| lists.openwall.net | lists / announce owl-users owl-dev john-users john-dev passwdqc-users yescrypt popa3d-users / oss-security kernel-hardening musl sabotage tlsify passwords / crypt-dev xvendor / Bugtraq Full-Disclosure linux-kernel linux-netdev linux-ext4 linux-hardening linux-cve-announce PHC | |
|
Open Source and information security mailing list archives
| ||
|
Date: Mon, 10 Apr 2023 14:50:06 -0700
From: Sean Christopherson <seanjc@...gle.com>
To: Xin Li <xin3.li@...el.com>
Cc: linux-kernel@...r.kernel.org, x86@...nel.org, kvm@...r.kernel.org,
tglx@...utronix.de, mingo@...hat.com, bp@...en8.de,
dave.hansen@...ux.intel.com, hpa@...or.com, peterz@...radead.org,
andrew.cooper3@...rix.com, pbonzini@...hat.com,
ravi.v.shankar@...el.com, jiangshanlai@...il.com,
shan.kang@...el.com
Subject: Re: [PATCH v8 33/33] KVM: x86/vmx: refactor VMX_DO_EVENT_IRQOFF to
generate FRED stack frames
"KVM: VMX:" for the shortlog please.
On Mon, Apr 10, 2023, Xin Li wrote:
> -.macro VMX_DO_EVENT_IRQOFF call_insn call_target
> +.macro VMX_DO_EVENT_IRQOFF call_insn call_target fred=0 nmi=0
> /*
> * Unconditionally create a stack frame, getting the correct RSP on the
> * stack (for x86-64) would take two instructions anyways, and RBP can
> @@ -41,16 +43,55 @@
> mov %_ASM_SP, %_ASM_BP
>
> #ifdef CONFIG_X86_64
> +#ifdef CONFIG_X86_FRED
> + /*
> + * It's not necessary to change current stack level for handling IRQ/NMI
> + * because the state of the kernel stack is well defined in this place
> + * in the code, and it is known not to be deep in a bunch of nested I/O
> + * layer handlers that eat up the stack.
> + *
> + * Before starting to push a FRED stack frame, FRED reserves a redzone
> + * (for CALL emulation) and aligns RSP to a 64-byte boundary.
> + */
> + sub $(FRED_CONFIG_REDZONE_AMOUNT << 6), %rsp
> + and $FRED_STACK_FRAME_RSP_MASK, %rsp
> +
> + /*
> + * A FRED stack frame has extra 16 bytes of information pushed at the
> + * regular stack top comparing to an IDT stack frame.
> + */
> + push $0 /* Reserved by FRED, must be 0 */
> + push $0 /* FRED event data, 0 for NMI and external interrupts */
> +#else
> /*
> * Align RSP to a 16-byte boundary (to emulate CPU behavior) before
> * creating the synthetic interrupt stack frame for the IRQ/NMI.
> */
> and $-16, %rsp
> - push $__KERNEL_DS
> +#endif
> +
> + .if \fred
> + .if \nmi
> + mov $(2 << 32 | 2 << 48), %rax /* NMI event type and vector */
> + .else
> + mov %rdi, %rax
> + shl $32, %rax /* External interrupt vector */
> + .endif
> + add $__KERNEL_DS, %rax
> + bts $57, %rax /* Set 64-bit mode */
> + .else
> + mov $__KERNEL_DS, %rax
> + .endif
> + push %rax
This is painfully difficult to read, and the trampolines only add to that pain.

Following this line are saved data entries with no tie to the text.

theorem execSolo_kept {a0 a1} (h : Kept k a1) : KeptOut k (execSolo a0 a1) := by
  unfold execSolo
  repeat' (first
    | with_reducible assumption
    | with_reducible apply KeptOut.next
    | with_reducible apply KeptOut.ite
    | with_reducible apply Kept.ite
    | with_reducible apply State_flushActivities_kept
    | with_reducible apply State_setFlag_kept
    | with_reducible apply State_setPairState_kept
    | with_reducible apply State_raise_kept
    | with_reducible apply State_setTwn_kept
    | with_reducible rfl
    | rfl
    | ((try lift_lets -underBinder); intro x)
    | with_reducible apply Kept.ite_snd
    | with_reducible apply Kept.ite_thd
    | with_reducible refine Kept.foldl ?_ (fun _ _ _ => ?_)
    | with_reducible refine Kept.foldl_snd ?_ (fun _ _ _ => ?_)
    | with_reducible refine Kept.foldl_thd ?_ (fun _ _ _ => ?_)
    | fail_if_no_progress with_reducible refine Kept.mk' ?_ rfl rfl rfl rfl rfl rfl rfl rfl rfl
    | with_reducible refine Kept.snd ‹_ = (_, _)› ?_
    | with_reducible refine Kept.thd ‹_ = (_, _, _)› ?_
    | fail_if_no_progress dsimp -zeta only
    | intro _
    | split
    | ((clear_value *; split)))

theorem State_startResync_kept {a0} (h : Kept k a0) : Kept k (State.startResync a0) := by
  unfold State.startResync
  repeat' (first
    | with_reducible assumption
    | with_reducible apply Kept.ite
    | with_reducible apply State_setTwn_kept
    | with_reducible apply State_setPairState_kept
    | with_reducible rfl
    | rfl
    | ((try lift_lets -underBinder); intro x)
    | with_reducible apply Kept.ite_snd
    | with_reducible apply Kept.ite_thd
    | with_reducible refine Kept.foldl ?_ (fun _ _ _ => ?_)
    | with_reducible refine Kept.foldl_snd ?_ (fun _ _ _ => ?_)
    | with_reducible refine Kept.foldl_thd ?_ (fun _ _ _ => ?_)
    | fail_if_no_progress with_reducible refine Kept.mk' ?_ rfl rfl rfl rfl rfl rfl rfl rfl rfl
    | with_reducible refine Kept.snd ‹_ = (_, _)› ?_
    | with_reducible refine Kept.thd ‹_ = (_, _, _)› ?_
    | fail_if_no_progress dsimp -zeta only
    | intro _
    | split
    | ((clear_value *; split)))

theorem execTwinResync_kept {a0} (h : Kept k a0) : KeptOut k (execTwinResync a0) := by
  unfold execTwinResync
  repeat' (first
    | with_reducible assumption
    | with_reducible apply KeptOut.next
    | with_reducible apply KeptOut.ite
    | with_reducible apply Kept.ite
    | with_reducible apply State_sendReliable_kept
    | with_reducible apply State_requestInternal_kept
    | with_reducible apply State_startResync_kept
    | with_reducible apply State_activityEvent_kept
    | with_reducible apply State_raise_kept
    | with_reducible apply State_setTwn_kept
    | with_reducible apply State_setPairState_kept
    | with_reducible rfl
    | rfl
    | ((try lift_lets -underBinder); intro x; refine Kept.cut (k := k) (s := x) (fun hx => ?_) ?_; (on_goal 1 => clear_value x); (on_goal 2 => dsimp -zeta only [x]))
    | ((try lift_lets -underBinder); intro x; refine Kept.cut (k := k) (s := x.2) (fun hx => ?_) ?_; (on_goal 1 => clear_value x); (on_goal 2 => dsimp -zeta only [x]))
    | ((try lift_lets -underBinder); intro x; refine Kept.cut (k := k) (s := x.2.2) (fun hx => ?_) ?_; (on_goal 1 => clear_value x); (on_goal 2 => dsimp -zeta only [x]))
    | ((try lift_lets -underBinder); intro x; refine Kept.cut (k := k) (s := x.1) (fun hx => ?_) ?_; (on_goal 1 => clear_value x); (on_goal 2 => dsimp -zeta only [x]))
    | ((try lift_lets -underBinder); intro x)
    | with_reducible apply Kept.ite_snd
    | with_reducible apply Kept.ite_thd
    | with_reducible refine Kept.foldl ?_ (fun _ _ _ => ?_)
    | with_reducible refine Kept.foldl_snd ?_ (fun _ _ _ => ?_)
    | with_reducible refine Kept.foldl_thd ?_ (fun _ _ _ => ?_)
    | fail_if_no_progress with_reducible refine Kept.mk' ?_ rfl rfl rfl rfl rfl rfl rfl rfl rfl
    | with_reducible refine Kept.snd ‹_ = (_, _)› ?_
    | with_reducible refine Kept.thd ‹_ = (_, _, _)› ?_
    | fail_if_no_progress dsimp -zeta only
    | intro _
    | split
    | ((clear_value *; split)))

theorem execHealthTest_kept {a0 a1} (h : Kept k a1) : KeptOut k (execHealthTest a0 a1) := by
  unfold execHealthTest
  repeat' (first
    | with_reducible assumption
    | with_reducible apply KeptOut.next
    | with_reducible apply KeptOut.ite
    | with_reducible apply Kept.ite
    | with_reducible apply State_setNat_kept
    | with_reducible apply State_setFlag_kept
    | with_reducible apply State_setTwn_kept
    | with_reducible apply State_raise_kept
    | with_reducible rfl
    | rfl
    | ((try lift_lets -underBinder); intro x)
    | with_reducible apply Kept.ite_snd
    | with_reducible apply Kept.ite_thd
    | with_reducible refine Kept.foldl ?_ (fun _ _ _ => ?_)
    | with_reducible refine Kept.foldl_snd ?_ (fun _ _ _ => ?_)
    | with_reducible refine Kept.foldl_thd ?_ (fun _ _ _ => ?_)
    | fail_if_no_progress with_reducible refine Kept.mk' ?_ rfl rfl rfl rfl rfl rfl rfl rfl rfl
    | with_reducible refine Kept.snd ‹_ = (_, _)› ?_
    | with_reducible refine Kept.thd ‹_ = (_, _, _)› ?_
    | fail_if_no_progress dsimp -zeta only
    | intro _
    | split
    | ((clear_value *; split)))

theorem State_dropLink_kept {a0 a1} (h : Kept k a0) : Kept k (State.dropLink a0 a1) := by
  unfold State.dropLink
  repeat' (first
    | with_reducible assumption
    | with_reducible apply Kept.ite
    | with_reducible apply State_setClink_kept
    | ((try lift_lets -underBinder); intro x)
    | with_reducible apply Kept.ite_snd
    | with_reducible apply Kept.ite_thd
    | with_reducible refine Kept.foldl ?_ (fun _ _ _ => ?_)
    | with_reducible refine Kept.foldl_snd ?_ (fun _ _ _ => ?_)
    | with_reducible refine Kept.foldl_thd ?_ (fun _ _ _ => ?_)
    | fail_if_no_progress with_reducible refine Kept.mk' ?_ rfl rfl rfl rfl rfl rfl rfl rfl rfl
    | with_reducible refine Kept.snd ‹_ = (_, _)› ?_
    | with_reducible refine Kept.thd ‹_ = (_, _, _)› ?_
    | fail_if_no_progress dsimp -zeta only
    | intro _
    | split
    | ((clear_value *; split)))

theorem execPairLinkDown_kept {a0} (h : Kept k a0) : KeptOut k (execPairLinkDown a0) := by
  unfold execPairLinkDown
  repeat' (first
    | with_reducible assumption
    | with_reducible apply KeptOut.next
    | with_reducible apply KeptOut.ite
    | with_reducible apply Kept.ite
    | with_reducible apply State_dropLink_kept
    | with_reducible apply State_setClink_kept
    | with_reducible apply State_setTwn_kept
    | with_reducible apply State_setFlag_kept
    | with_reducible apply State_setPairState_kept
    | with_reducible rfl
    | rfl
    | ((try lift_lets -underBinder); intro x)
    | with_reducible apply Kept.ite_snd
    | with_reducible apply Kept.ite_thd
    | with_reducible refine Kept.foldl ?_ (fun _ _ _ => ?_)
    | with_reducible refine Kept.foldl_snd ?_ (fun _ _ _ => ?_)
    | with_reducible refine Kept.foldl_thd ?_ (fun _ _ _ => ?_)
    | fail_if_no_progress with_reducible refine Kept.mk' ?_ rfl rfl rfl rfl rfl rfl rfl rfl rfl
    | with_reducible refine Kept.snd ‹_ = (_, _)› ?_
    | with_reducible refine Kept.thd ‹_ = (_, _, _)› ?_
    | fail_if_no_progress dsimp -zeta only
    | intro _
    | split
    | ((clear_value *; split)))

theorem execCoborRetransmit_kept {a0 a1 a2} (h : Kept k a2) : KeptOut k (execCoborRetransmit a0 a1 a2) := by
  unfold execCoborRetransmit
  repeat' (first
    | with_reducible assumption
    | with_reducible apply KeptOut.next
    | with_reducible apply KeptOut.ite
    | with_reducible apply Kept.ite
    | with_reducible apply State_emit_kept
    | with_reducible apply State_setClink_kept
    | ((try lift_lets -underBinder); intro x)
    | with_reducible apply Kept.ite_snd
    | with_reducible apply Kept.ite_thd
    | with_reducible refine Kept.foldl ?_ (fun _ _ _ => ?_)
    | with_reducible refine Kept.foldl_snd ?_ (fun _ _ _ => ?_)
    | with_reducible refine Kept.foldl_thd ?_ (fun _ _ _ => ?_)
    | fail_if_no_progress with_reducible refine Kept.mk' ?_ rfl rfl rfl rfl rfl rfl rfl rfl rfl
    | with_reducible refine Kept.snd ‹_ = (_, _)› ?_
    | with_reducible refine Kept.thd ‹_ = (_, _, _)› ?_
    | fail_if_no_progress dsimp -zeta only
    | intro _
    | split
    | ((clear_value *; split)))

Using macros instead of magic numbers would alleviate a small amount of pain, but
but the #ifdefs and .if \fred/\nmi are the real culprits.
> static void handle_nm_fault_irqoff(struct kvm_vcpu *vcpu)
> @@ -6916,14 +6916,20 @@ static void handle_external_interrupt_irqoff(struct kvm_vcpu *vcpu)
> {
> u32 intr_info = vmx_get_intr_info(vcpu);
> unsigned int vector = intr_info & INTR_INFO_VECTOR_MASK;
> - gate_desc *desc = (gate_desc *)host_idt_base + vector;
> + unsigned long entry_or_vector;
> +
> +#ifdef CONFIG_X86_64
> + entry_or_vector = vector;
> +#else
> + entry_or_vector = gate_offset((gate_desc *)host_idt_base + vector);
> +#endif
And then this is equally gross. Rather than funnel FRED+legacy into a single
function only to split them back out, just route FRED into its own asm subroutine.
The common bits are basically the creation/destruction of the stack frame and the
CALL itself, i.e. the truly interesting bits are what's different.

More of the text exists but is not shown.